Samantha arrived unexpectedly minutes after the blackout began. There was a lot of shouting in the stairwell, and people coming out of their apartments to compare notes. Someone said the ancient telephone building was struck by lightning, while another resident claimed the storm knocked down the phone lines and all the air conditioners caused a power outage. Either way, there are no lights and no phone service. Enormous black clouds rolled over the city, turning the sky an eerie grayish green. The wind picked up and the sky flashed with lightning.

“It’s like Armageddon,” Miranda declared. “Someone is trying to tell us something.”

“Who?” Samantha asked with her usual sarcasm.

Miranda shrugged. “The Universe?”

“My uterus my Universe,” Samantha said, and that’s how the whole conversation began.

Turns out Samantha has endometriosis, which is why she’s always in so much pain when she gets her period. But it wasn’t until she got to LA that the pain became unbearable and she started throwing up, right in the middle of a photography shoot. When the photographer’s assistant found her nearly passed out on the bathroom floor, they insisted on calling an ambulance. She had to have her insides scraped out, and then they sent her back to New York, to rest.

“I’m going to be scarred for life,” Samantha moans now. She pulls down the top of her jeans to reveal two large Band-Aids on either side of her ridiculously flat stomach, and peels away the adhesive. Underneath is a large red welt with four stitches. “Look,” she commands.

“That’s awful,” Miranda concurs, her eyes shining with strange admiration. I was worried that Miranda and Samantha would hate each other, but instead, Miranda appears to have accepted Samantha’s position as top dog. She’s not only impressed with Samantha’s worldliness, but is doing her level best to get Samantha to like her. Which consists of agreeing with everything Samantha says.

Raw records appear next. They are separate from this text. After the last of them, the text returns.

theorem State.updateWindow_updated (hrun : s.windowsRun = true) (hc : s.ctx? feed = some c) (hwork : c.working = true) :
    ∃ d, (s.updateWindow feed).ctx? feed = some d ∧ s.Updated feed c d := by
  obtain ⟨f, hb⟩ := State.ctx?_built hc hwork
  have houter : s.SameOuter ((s.lookAgain feed).mapCtx feed
      (fun c => if c.working then { c with windowBuilt := true } else c)) :=
    ((s.frame_lookAgain feed).trans (State.frame_mapCtx _ feed _ fun c => by split <;> rfl)).outer
  have hbare : (s.lookedAt feed c f).bare = c.bare := rfl
  obtain ⟨y, hy, hwindow⟩ := State.ctx?_refreshWindow hb
  obtain ⟨ps, g, hy', hmem⟩ := State.ctx?_refresh hb
  obtain rfl := Option.some.inj (hy'.symm.trans hy)
  have hwindowed : s.SameOuter ((s.lookAgain feed).buildWindow feed) :=
    houter.trans (State.frame_refreshWindow _ feed).outer
  have hnow : ((s.lookAgain feed).buildWindow feed).now = s.now := hwindowed.observe (·.now) fun _ => rfl
  have hset : ((s.lookAgain feed).buildWindow feed).settings = s.settings := hwindowed.observe (·.settings) fun _ => rfl
  have hrun' : ((s.lookAgain feed).buildWindow feed).windowsRun = true :=
    (hwindowed.observe (·.windowsRun) fun _ => rfl).trans hrun
  refine ⟨_, (State.ctx?_gapTest (show ((s.lookAgain feed).buildWindow feed).ctx? feed = some _ from hy)).trans
    (by rw [if_pos hrun', hnow, hset]), rfl, fun n => ?_, fun p hp => ?_, fun hord o ho hempty hkeeps => ?_⟩
  · rw [FeedContext.pos?_waitsStarted, Ne, Option.map_eq_none_iff]
    constructor
    · intro hn
      exact hwindow.calls hn
    · intro hcall
      exact hwindow.complete ((houter.observe (·.windowsRun) fun _ => rfl).trans hrun) hwork rfl n hcall
  · obtain ⟨q, hq, rfl⟩ := List.mem_map.mp hp
    refine ⟨q, FeedContext.startWait_congr rfl _ q, (hmem q hq).imp (fun hq => ?_) fun ⟨n, _, _, hqn⟩ => ⟨n, ?_⟩⟩
    · obtain ⟨hq, -⟩ := FeedContext.keeps_of_mem_trimmed hq
      obtain ⟨o, ho, rfl⟩ := List.mem_map.mp hq
      exact ⟨o, ho, rfl⟩
    · exact hqn.trans (State.openedAt_congr houter hbare feed n)
  · rw [FeedContext.pos?_waitsStarted, hwindow.kept _ o (State.pos?_lookedAt hord ho hempty hkeeps f)]
    exact congrArg some (FeedContext.startWait_of_full hempty _)

end

theorem State.Updated.of_outer {s v : State} {feed : Nat} {c d : FeedContext} (h : s.SameOuter v)
    (hd : v.Updated feed c d) : s.Updated feed c d := by
  have hnow : v.now = s.now := h.observe (·.now) fun _ => rfl
  have hset : v.settings = s.settings := h.observe (·.settings) fun _ => rfl
  have hfound : v.found feed = s.found feed := funext fun n => State.found_of_chunks h.2 feed n
  refine { hd with mem := fun p hp => ?_ }
  obtain ⟨q, hpq, hq⟩ := hd.mem p hp
  rw [hnow, hset] at hpq
  rw [hnow, hfound] at hq
  exact ⟨q, hpq, hq.imp_right fun ⟨n, hn⟩ => ⟨n, hn.trans (State.openedAt_congr h rfl feed n)⟩⟩

/-- The window of a feed is brought up to date once, among those of the others. -/
theorem State.ctx?_updateWindows {feed : Nat} {l : List Nat} (hl : l.Nodup) (hmem : feed ∈ l) (s : State) :
    ∃ v : State, s.SameOutside v ∧ v.ctx? feed = s.ctx? feed
      ∧ (l.foldl (fun s f => s.updateWindow f) s).ctx? feed = (v.updateWindow feed).ctx? feed := by
  obtain ⟨l₁, l₂, rfl⟩ := List.append_of_mem hmem
  have hothers (m : List Nat) (hm : feed ∉ m) (u : State) :
      (m.foldl (fun s f => s.updateWindow f) u).ctx? feed = u.ctx? feed :=
    foldl_keeps (I := fun t : State => t.ctx? feed = u.ctx? feed)
      (fun t f hf ht => ((t.touch_updateWindow f).1 feed (ne_of_mem_of_not_mem hf hm).symm).trans ht) rfl
  obtain ⟨-, hlast, hfirst⟩ := List.nodup_append.mp hl
  refine ⟨l₁.foldl (fun s f => s.updateWindow f) s, .foldl _ (fun t f => t.frame_updateWindow f) l₁ s,
    hothers l₁ (fun h => hfirst feed h feed List.mem_cons_self rfl) s, ?_⟩
  rw [List.foldl_append, List.foldl_cons]
  exact hothers l₂ (List.nodup_cons.mp hlast).1 _

/-! ### What the windows hold then -/

section
variable {s : State} {feed : Nat} {c d : FeedContext}

theorem Position.looked_of_startWait {q : Position} (due : Nat) (h : s.LookedUp feed q) :
    s.LookedUp feed (c.startWait due q) := by
  obtain ⟨hnone, hentry⟩ := h
  have hgap (hready : q.land = .ready) : (c.startWait due q).gapWait = q.gapWait := by
    rw [FeedContext.startWait_of_full]
    simp [Position.empty, hready]
  rw [FeedContext.startWait_eq]
  refine ⟨hnone, fun e he => ⟨(hentry e he).1, fun hw => ?_⟩⟩
  obtain ⟨hland, href, hpin, hwait, hready⟩ := (hentry e he).2 hw
  exact ⟨hland, href, hpin, (hgap hland).trans hwait, hready⟩

theorem State.Updated.lookedUp (h : s.Updated feed c d) {p : Position} (hp : p ∈ d.positions)
    (hempty : ∀ o, c.pos? p.seq = some o → o.land = .absent ∨ o.land = .gathering) : s.LookedUp feed p := by
  obtain ⟨q, rfl, hq⟩ := h.mem p hp
  refine Position.looked_of_startWait _ ?_
  rcases hq with ⟨o, ho, rfl⟩ | ⟨n, rfl⟩
  · have hseq : (c.startWait (s.now + s.settings.gapWait)
        (o.lookedIn s.now (s.found feed) c.empties)).seq = o.seq :=
      (c.startWait_seq_pinned _ _).1.trans (o.lookedIn_seq ..)
    obtain ⟨x, hx⟩ : ∃ x, c.pos? o.seq = some x := by
      refine Option.ne_none_iff_exists'.mp fun hnone => ?_
      exact (c.pos?_none_iff o.seq).mp hnone o ho rfl
    have hxempty : x.empty = true := by
      simpa [Position.empty] using hempty x (by rw [hseq, hx])
    have hmem : o.seq ∈ c.empties :=
      List.mem_map.mpr ⟨x, List.mem_filter.mpr ⟨FeedContext.pos?_mem hx, hxempty⟩, FeedContext.pos?_seq hx⟩
    obtain ⟨y, hy, heq⟩ := o.lookedIn_of_mem s.now (s.found feed) hmem
    rw [heq, ← hy]
    exact s.lookedUp_looked feed y
  · exact (State.opened_looked c _ n s feed).1

/-- Where no gap wait ran, one runs on exactly the positions that wait for their chunk and are behind. -/
theorem State.Updated.gapWait (h : s.Updated feed c d) (hidle : ∀ o ∈ c.positions, o.gapWait = none) {p : Position}
    (hp : p ∈ d.positions) :
    p.gapWait = if p.Awaits ∧ c.Behind p.seq then some (s.now + s.settings.gapWait) else none := by
  obtain ⟨q, rfl, hq⟩ := h.mem p hp
  have hawaits : (c.startWait (s.now + s.settings.gapWait) q).Awaits ↔ q.Awaits := by
    rw [FeedContext.startWait_eq]
  rw [c.startWait_gapWait, (c.startWait_seq_pinned _ q).1]
  simp only [hawaits, c.isBehind_iff]
  rcases hq with ⟨o, ho, rfl⟩ | ⟨n, rfl⟩
  · have hnone := o.lookedIn_gapWait s.now (s.found feed) c.empties (hidle o ho)
    simp only [hnone, true_and]
  · have hseq : (s.openedAt feed c n).seq = n := (c.opened_fields ..).1
    have hopened : (s.openedAt feed c n).gapWait
        = if (s.openedAt feed c n).Awaits ∧ c.Behind n then some (s.now + s.settings.gapWait) else none :=
      c.opened_gapWait ..
    rw [hseq]
    by_cases hcond : (s.openedAt feed c n).Awaits ∧ c.Behind n
    · rw [if_pos hcond] at hopened ⊢
      rw [hopened, if_neg (by simp)]
    · rw [if_neg hcond] at hopened ⊢
      rw [if_neg (fun h => hcond h.2), hopened]

theorem FeedContext.keeps_of_calledFor {o : Position} (hcall : c.CalledFor o.seq) (hwants : c.WantsCalled o) :
    c.keeps o = true := by
  obtain ⟨hspan, hjob⟩ := hcall
  have hin : c.inSpan o.seq = true := (c.inSpan_iff _).mpr hspan
  have hmarked (k : WorkKind) (hk : c.kindOf k (c.wayOf o.seq) ≠ .unheld)
      (hm : Mark.ord (c.markOf k (c.wayOf o.seq)) ≤ o.seq) : c.wants k o.seq = true :=
    (c.wants_iff k o.seq).mpr ⟨by simpa [FeedContext.holds] using hk, hm⟩
  simp only [FeedContext.keeps, hin, Bool.true_and, Bool.or_eq_true, Bool.and_eq_true]
  rcases hjob with ⟨hk, hm⟩ | ⟨hk, hm⟩
  · exact .inl ⟨hwants.1 hk hm, hmarked .landing hk hm⟩
  · exact .inr ⟨hwants.2 hk hm, hmarked .browse hk hm⟩

end

/-! ### The move -/

/-- The windows brought up to date, before the search for orphans. -/
def State.windowsUpdated (s : State) : State :=
  s.feeds.foldl (fun s f => s.updateWindow f) { s with station := .live, listenUntil := none }

theorem State.goLive_eq (s : State) : s.goLive = s.windowsUpdated.searchOrphans.recomputeCommits := rfl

Putting me in the position of being the disagreer. “I don’t care about scars. I think they add character.” I can never understand why women get so worked up about these tiny imperfections.

“Carrie,” Miranda scolds, shaking her head in accordance with Samantha’s distress.

“As long as Charlie never finds out,” Samantha says, leaning back against the cushions.

“Why should he care?” I ask.

“Because I don’t want him to know I’m not perfect, Sparrow. And if he calls, I need you to pretend I’m still in LA.”

“Fine.” It seems weird to me, but then again, the whole situation is weird, with the blackout and all. Perhaps it’s even Shakespearean. Like in As You Like It when everyone takes on different personas.

“Sparrow?” Miranda asks, jokingly.

I give her a dirty look as Samantha starts talking about my sex life with Bernard. “You have to admit, it’s odd,” she says, propping her feet on the pillows.

“He must be gay,” Miranda says from the floor.

“He’s not gay. He was married.” I get up and pace around in the flickering candlelight.

“All the more reason to be horny,” Samantha laughs.